Others are also doing so. “They won’t promote it loudly because it conflicts
with their social values,” says Jing, a 33-year-old who is single and living in
Shanghai. She expects no trouble registering her son, who is due next month.
Jing has faced other challenges, though. A
year ago she decided that she did not have enough time to find a partner and
still be a young and energetic mother. “So I should just have a child first,”
she decided. But single women are not allowed to use sperm banks or freeze
their eggs. So Jing asked a friend, whom she does not intend to marry, to have
sex. Her mother and peers have been supportive. Her conservative father took
some convincing. Jing says her mother kept telling him, “Times are different.

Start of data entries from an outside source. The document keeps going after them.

/-- What the reset of a block does; that of the baseband takes effect at the next measurement epoch (R179). -/
def resetBlock (b i : Nat) (s : State) : State :=
  match b with
  | 1 => updGnss (fun g => { g with
      nav := [], aids := [], timeAid := none, posAid := none, change := if g.change = some .stop then some .stop else some .restart }) s
  | 2 =>
    let s := (List.range 8).foldl (fun s c => updChan c (fun h => { h with buffer := [], rawFull := false }) (disarmChan c s)) s
    { s with tdc := { s.tdc with calibrating := true } }
  | 3 => if (portOf s i).state == .calibrating then s else toCalibrating i s
  | 4 =>
    let k := (firstStop s i).toNat
    (membersOf s.work i).foldl (fun s p => resetReceiver p s) (updGroup i (fun x => { x with stop := some k }) s)
  | _ => if laneOn s.work.pair i then laneTo i .calibrating s else s

/-- The reset of a block has completed. -/
def blockSettled (b i : Nat) (s : State) : Bool :=
  match b with
  | 1 => s.gnss.change.isNone && !s.gnss.gspiBusy
  | 2 => !s.tdc.calibrating
  | 3 => (portOf s i).state != .calibrating
  | 4 => !(audGroup s i).running
  | _ => (laneOf s i).state != .calibrating

def hSysResetBlock : Handler := fun q s =>
  let b := fld q.params 0 1
  let i := fld q.params 1 1
  checked q 4 [inF 0 1 1 5, inF 1 1 0 (blockIndexMax b), rsvF 2 2] <|
  refuseIf (blockRefused b i s) stBadState 0 <|
  .later (addWait { key := .blockReset b i, opcode := 0x0102, req := q } (resetBlock b i s))

def execSysResetBlock (q : Req) (s : State) : Outcome State Fault Refusal := cmdRow 0x0102 hSysResetBlock q s

def blockResetDone (b i : Nat) (s : State) : State :=
  if running s && waitsFor (.blockReset b i) s && blockSettled b i s then raise 1 5 (finishWait (.blockReset b i) stDone 0 [] s) else s

def execBlockResetDone (t block index : Nat) (s : State) : Outcome State Fault Refusal := .next (blockResetDone block index (begin_ t s))

end Sys2Proof.Machine
end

She is not accidentally pregnant. She chose this. She is a glorious mama!”
That puts Jing in the minority. Survey data
suggest that most single mothers in China are either divorced or widowed. Many
are working-class or poor. Messages about economic self-sufficiency resonate
with them, but they acknowledge differences with some of the influencers on
Douyin. A divorced single mother in Hubei tells The Economist that
few of the women around her are interested in marriage—and neither is she at
the moment. Working, cleaning, cooking and raising her son takes up most of her
energy. “Not everyone can be a superwoman like Ye Haiyang,” she says.